Other clients also cite her personal warmth as a confidante. “I give tough love,” Lee says, “but I’m not a jerk. I’m not a cheerleader either. I try to be a compassionate coach, gently nudging. If a coach is mean, the client doesn’t feel comfortable opening up. I want my clients to feel comfortable being perfectly honest with me.”

Lippa says, “Sohee doesn’t scold you or [program] more cardio.
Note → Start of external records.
/-! ## Queries -/

/-- R160 to R164, R203: every query answers its value and changes nothing where its timestamp lies in the frame, and raises E1
where it does not; a line or cycle out of range is E1 even where the linear value is not. The fault names the operation, the
instant and the bounds (R299); that QTSLIN records both of its bounds is the model's reading (log 38). -/
def Obligations.QueriesAnswerOrFault : Prop :=
  ∀ (s : State) (t : BitVec 24) (line cycle : BitVec 12) (p : Addr),
    (line.toNat < s.P.lpf → cycle.toNat < s.P.cpl →
      exec (.qtslin line cycle) s = .next (respond (.done (.nat (line.toNat * s.P.cpl + cycle.toNat))) s)) ∧
    (s.P.lpf ≤ line.toNat ∨ s.P.cpl ≤ cycle.toNat →
      let f : FaultRec := { code := .e1, info := .lineCycle line.toNat cycle.toNat s.P.lpf s.P.cpl }
      exec (.qtslin line cycle) s = .next (respond (.faulted f) (takeFault f s))) ∧
    (t.toNat < s.P.eof →
      exec (.qlints t) s = .next (respond (.done (.stamp (t.toNat / s.P.cpl) (t.toNat % s.P.cpl))) s) ∧
      exec (.qtsabs t) s =
        .next (respond (.done (.tick (s.frame * BitVec.ofNat 64 s.P.eof + BitVec.ofNat 64 t.toNat))) s) ∧
      exec (.qcont t) s = .next (respond (.done (.nat (contention s.P t.toNat))) s) ∧
      exec (.qcontio t p) s = .next (respond (.done (.nat (s.ioWait t.toNat p))) s) ∧
      exec (.qfloat t) s = .next (respond (.done (.byte (s.floatingBus t.toNat))) s)) ∧
    (s.P.eof ≤ t.toNat →
      ∀ iq ∈ [(Instr.qlints t, QueryOp.qlints), (.qtsabs t, .qtsabs), (.qcont t, .qcont), (.qcontio t p, .qcontio),
          (.qfloat t, .qfloat)],
        let f : FaultRec := { code := .e1, info := .query iq.2 t.toNat (.below s.P.eof) }
        exec iq.1 s = .next (respond (.faulted f) (takeFault f s)))

/-! ## Host commands -/

/-- R272, R270: HATTACH with a device implementation: a handle of the projected chain is refused; at a boundary the node enters
the chain at its position with the current tick and its channels start silent; within a frame it is deferred. The model's
choices in it: new channels stand beside those of the same handle that still close (log 19), and 0xFF means the tail of every
chain (log 30). -/
def Obligations.AttachInsertsTheNode : Prop :=
  ∀ (s : State) (h : Addr) (pos : BitVec 8) (impl : DevImpl), s.oob = .device impl →
    (h ∈ handles (projected s).chain → exec (.hattach h pos) s = .next (respond (.refused .badField) s)) ∧
    (h ∉ handles (projected s).chain → s.atBoundary = true →
      ∃ k, (k = if pos = 0xFF#8 ∨ s.chain.length ≤ pos.toNat then s.chain.length else pos.toNat) ∧
        exec (.hattach h pos) s = .next (respond (.done .unit) { s with
          chain := s.chain.take k ++
            { id := h, dev := impl.init, clock := impl.clock, last := absTick s.P s.frame s.ts, nch := impl.nch, ops := impl.ops }
              :: s.chain.drop k
          audio := { s.audio with
            chans := s.audio.chans ++ (List.range impl.nch).map (fun j =>
              { id := h, k := j, closing := false, ch := { edges := [], level := 0, base := 0, pend := [] } }) } })) ∧
    (h ∉ handles (projected s).chain → s.atBoundary = false →
      exec (.hattach h pos) s = .next (respond .deferred (s.setDeferred (s.deferred ++ [.attach h pos impl]))))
You can tell her you messed up, that you’ve overeaten, and she will just ask you, ‘What happened?’ She gets to the root of it, whether it was emotional eating or some other cause, and you can be mindful for the next time you’re tempted.”

Marie S., in Los Angeles, was barely eating while doing 2 hours of cardio a day—without losing weight. “It is through her coaching that I went from eating 75 grams of carbs a day to about 330 g of carbs with a fraction of the exercise,” she says. “I now lift three to four times a week and do 20 minutes of cardio twice a week. She taught me to let go of my fear of food and embrace strength training.”

Tu says she was drawn to Lee because of her personal experience with eating disorders. “I was going through a dark time in my life for 2 years with disordered eating and body dysmorphia,” she says. “It was affecting my relationships; I was pushing people away. It was nerve-wracking to send Sohee my measurements and my progress photos because I had such a bad relationship with my body. But she changed all of that. I wish I had met her sooner. My advice to other women who are in a similar situation is to reach out and get help.”

Another client who has overcome bulimia with Sohee’s help is Andrea Szocs, who lives in Norway. Szocs says that sometimes she feels as if Lee knows her body better than she does. “She is my coach, but she is also like a friend to me,” says Szocs. “I trust her, and that is why our partnership is working so well. I think trust is fundamental in a relationship like this. I have never questioned [her programming], and [I’ve] made amazing progress while working with her. I have shed almost 10 kilograms of body fat, and I have become stronger and leaner.”

Szocs adds that Lee also helped her shift her mindset. “It’s important to me to do this right, to not get messed up mentally again when starting to register my calories,” she says. “Sohee supported me all the way using her knowledge and experience. The fact that she has listened to me and paid attention to my needs and wishes makes me sometimes think of her as my fairy godmother.”

Lee cherishes these testimonials.

“When it comes down to it, fitness in and of itself is not what I’m passionate about,” she says. “It’s you and what’s inside that noggin of yours. It’s what exists between me and you—this thing called a connection. A bond. I get such a high off nurturing something so intangible and watching as we help each other in some way. There’s no one-size-fits-all strategy. I want to make fitness work for you, not the other way around.”